> What you need to do
Which lines of the entries below hold the word "levelFor"? Report each of them.

> Source information

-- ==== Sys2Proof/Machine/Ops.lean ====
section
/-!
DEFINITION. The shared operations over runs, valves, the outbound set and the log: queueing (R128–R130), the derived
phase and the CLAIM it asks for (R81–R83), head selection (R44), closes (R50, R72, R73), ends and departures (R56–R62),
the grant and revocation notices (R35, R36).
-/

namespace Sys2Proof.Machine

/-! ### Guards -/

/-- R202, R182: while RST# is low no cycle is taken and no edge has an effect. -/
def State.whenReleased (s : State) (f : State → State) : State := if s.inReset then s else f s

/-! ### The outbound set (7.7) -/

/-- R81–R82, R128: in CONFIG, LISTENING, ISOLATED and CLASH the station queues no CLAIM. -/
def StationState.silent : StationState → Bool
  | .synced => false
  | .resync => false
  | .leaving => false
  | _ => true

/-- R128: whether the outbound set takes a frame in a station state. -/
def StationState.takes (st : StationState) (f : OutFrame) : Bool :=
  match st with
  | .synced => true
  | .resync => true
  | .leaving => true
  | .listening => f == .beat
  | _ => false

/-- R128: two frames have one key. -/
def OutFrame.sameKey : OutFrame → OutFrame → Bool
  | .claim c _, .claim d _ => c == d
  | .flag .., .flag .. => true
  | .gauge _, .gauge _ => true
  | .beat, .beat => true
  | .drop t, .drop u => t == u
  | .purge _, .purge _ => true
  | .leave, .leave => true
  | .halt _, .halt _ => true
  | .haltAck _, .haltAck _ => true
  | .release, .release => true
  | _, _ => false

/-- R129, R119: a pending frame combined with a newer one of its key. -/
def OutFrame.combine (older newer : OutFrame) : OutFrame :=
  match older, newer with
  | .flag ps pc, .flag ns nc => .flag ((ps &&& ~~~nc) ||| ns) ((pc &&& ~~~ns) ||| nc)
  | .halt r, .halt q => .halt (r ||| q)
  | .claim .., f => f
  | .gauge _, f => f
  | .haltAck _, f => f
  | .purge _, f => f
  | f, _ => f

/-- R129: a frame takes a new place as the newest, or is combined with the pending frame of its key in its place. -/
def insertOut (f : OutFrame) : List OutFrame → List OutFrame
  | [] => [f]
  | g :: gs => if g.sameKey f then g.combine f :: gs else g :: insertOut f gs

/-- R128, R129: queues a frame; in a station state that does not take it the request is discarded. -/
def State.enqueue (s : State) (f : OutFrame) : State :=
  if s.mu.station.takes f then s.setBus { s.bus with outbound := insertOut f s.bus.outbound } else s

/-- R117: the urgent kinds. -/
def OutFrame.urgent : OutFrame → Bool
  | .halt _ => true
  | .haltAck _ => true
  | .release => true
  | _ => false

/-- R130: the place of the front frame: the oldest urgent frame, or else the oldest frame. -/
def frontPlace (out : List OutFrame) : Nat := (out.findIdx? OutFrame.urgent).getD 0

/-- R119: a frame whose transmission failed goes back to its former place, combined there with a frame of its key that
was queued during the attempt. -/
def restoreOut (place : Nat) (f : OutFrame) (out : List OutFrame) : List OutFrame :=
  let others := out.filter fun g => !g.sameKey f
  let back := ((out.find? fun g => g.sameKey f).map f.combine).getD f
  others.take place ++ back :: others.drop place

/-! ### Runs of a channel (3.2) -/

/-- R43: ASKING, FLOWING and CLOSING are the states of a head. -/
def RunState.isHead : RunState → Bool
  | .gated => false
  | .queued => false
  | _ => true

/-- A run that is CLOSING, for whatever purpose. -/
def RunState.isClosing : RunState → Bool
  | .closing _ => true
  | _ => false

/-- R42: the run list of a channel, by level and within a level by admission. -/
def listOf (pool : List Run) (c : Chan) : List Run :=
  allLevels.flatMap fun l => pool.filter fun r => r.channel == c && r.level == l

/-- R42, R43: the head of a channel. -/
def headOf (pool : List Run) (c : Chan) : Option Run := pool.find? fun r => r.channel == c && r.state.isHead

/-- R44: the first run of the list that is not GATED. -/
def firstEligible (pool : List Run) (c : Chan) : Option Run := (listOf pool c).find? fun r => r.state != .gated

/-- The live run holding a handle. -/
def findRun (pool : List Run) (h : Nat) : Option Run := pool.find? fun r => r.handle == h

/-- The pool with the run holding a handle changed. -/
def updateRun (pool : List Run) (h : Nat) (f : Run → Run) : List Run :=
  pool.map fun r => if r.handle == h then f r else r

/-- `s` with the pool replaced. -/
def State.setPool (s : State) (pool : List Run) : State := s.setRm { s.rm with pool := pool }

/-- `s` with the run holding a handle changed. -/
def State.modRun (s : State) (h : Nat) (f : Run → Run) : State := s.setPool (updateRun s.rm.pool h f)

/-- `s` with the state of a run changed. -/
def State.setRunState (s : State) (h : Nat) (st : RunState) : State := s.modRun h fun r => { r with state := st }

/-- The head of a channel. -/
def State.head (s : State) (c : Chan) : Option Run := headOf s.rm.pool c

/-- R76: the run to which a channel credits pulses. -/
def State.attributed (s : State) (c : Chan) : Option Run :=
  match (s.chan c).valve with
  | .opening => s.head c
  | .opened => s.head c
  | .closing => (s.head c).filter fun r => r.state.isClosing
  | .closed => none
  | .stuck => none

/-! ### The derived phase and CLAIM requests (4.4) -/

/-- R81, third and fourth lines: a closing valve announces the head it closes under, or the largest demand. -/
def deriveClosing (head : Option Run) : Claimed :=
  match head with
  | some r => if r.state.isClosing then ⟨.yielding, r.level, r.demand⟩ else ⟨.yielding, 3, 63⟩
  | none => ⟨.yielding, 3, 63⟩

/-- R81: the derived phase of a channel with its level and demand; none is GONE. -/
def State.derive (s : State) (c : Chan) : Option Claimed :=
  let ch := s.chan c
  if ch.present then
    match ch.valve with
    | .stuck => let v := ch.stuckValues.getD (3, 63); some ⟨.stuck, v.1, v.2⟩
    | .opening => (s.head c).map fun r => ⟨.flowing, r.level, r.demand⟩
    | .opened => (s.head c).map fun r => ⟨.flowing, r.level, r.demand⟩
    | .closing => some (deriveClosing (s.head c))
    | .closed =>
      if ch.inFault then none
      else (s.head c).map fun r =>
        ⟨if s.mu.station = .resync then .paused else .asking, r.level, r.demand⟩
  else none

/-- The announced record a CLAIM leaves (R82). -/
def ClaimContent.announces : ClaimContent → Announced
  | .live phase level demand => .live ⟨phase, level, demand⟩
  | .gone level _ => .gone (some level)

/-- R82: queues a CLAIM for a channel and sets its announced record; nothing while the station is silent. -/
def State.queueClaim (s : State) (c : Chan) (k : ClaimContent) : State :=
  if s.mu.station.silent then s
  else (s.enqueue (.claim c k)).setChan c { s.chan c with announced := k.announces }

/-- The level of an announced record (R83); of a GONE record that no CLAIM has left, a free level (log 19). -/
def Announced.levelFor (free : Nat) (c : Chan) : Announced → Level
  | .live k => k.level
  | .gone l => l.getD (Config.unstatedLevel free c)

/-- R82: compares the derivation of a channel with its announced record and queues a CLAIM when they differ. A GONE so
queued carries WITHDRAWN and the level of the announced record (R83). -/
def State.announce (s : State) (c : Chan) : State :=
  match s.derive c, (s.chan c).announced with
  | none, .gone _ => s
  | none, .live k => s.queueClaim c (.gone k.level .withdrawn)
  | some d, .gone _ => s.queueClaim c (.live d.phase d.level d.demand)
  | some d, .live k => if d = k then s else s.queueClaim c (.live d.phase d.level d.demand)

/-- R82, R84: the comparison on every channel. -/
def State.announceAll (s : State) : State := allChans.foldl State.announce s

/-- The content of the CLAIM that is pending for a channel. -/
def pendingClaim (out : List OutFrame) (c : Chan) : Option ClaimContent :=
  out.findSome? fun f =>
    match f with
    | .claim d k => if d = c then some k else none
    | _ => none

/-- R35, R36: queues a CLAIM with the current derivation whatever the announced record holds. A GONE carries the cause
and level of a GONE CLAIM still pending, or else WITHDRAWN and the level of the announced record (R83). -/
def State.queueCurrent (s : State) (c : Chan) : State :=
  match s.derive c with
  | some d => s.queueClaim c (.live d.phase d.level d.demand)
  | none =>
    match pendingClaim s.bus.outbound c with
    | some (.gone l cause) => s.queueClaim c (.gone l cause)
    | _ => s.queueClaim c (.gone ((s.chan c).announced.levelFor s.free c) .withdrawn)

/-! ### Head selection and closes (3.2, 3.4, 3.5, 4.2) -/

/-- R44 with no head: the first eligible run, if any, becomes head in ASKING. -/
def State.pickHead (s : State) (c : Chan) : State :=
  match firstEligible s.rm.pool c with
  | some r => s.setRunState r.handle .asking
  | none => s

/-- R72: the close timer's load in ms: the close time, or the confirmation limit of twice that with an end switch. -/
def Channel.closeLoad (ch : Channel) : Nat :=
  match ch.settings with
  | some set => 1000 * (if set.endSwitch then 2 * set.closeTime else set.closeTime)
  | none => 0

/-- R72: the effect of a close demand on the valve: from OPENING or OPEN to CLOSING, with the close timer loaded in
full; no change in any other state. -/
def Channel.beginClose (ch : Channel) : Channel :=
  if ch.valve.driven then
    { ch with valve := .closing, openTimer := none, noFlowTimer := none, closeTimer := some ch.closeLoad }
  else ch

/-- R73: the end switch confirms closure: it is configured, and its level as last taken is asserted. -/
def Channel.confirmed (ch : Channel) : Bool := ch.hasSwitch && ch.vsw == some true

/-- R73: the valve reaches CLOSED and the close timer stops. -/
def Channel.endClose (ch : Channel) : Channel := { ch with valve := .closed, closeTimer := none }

> Result of the task
def Announced.levelFor (free : Nat) (c : Chan) : Announced → Level
    | _ => s.queueClaim c (.gone ((s.chan c).announced.levelFor s.free c) .withdrawn)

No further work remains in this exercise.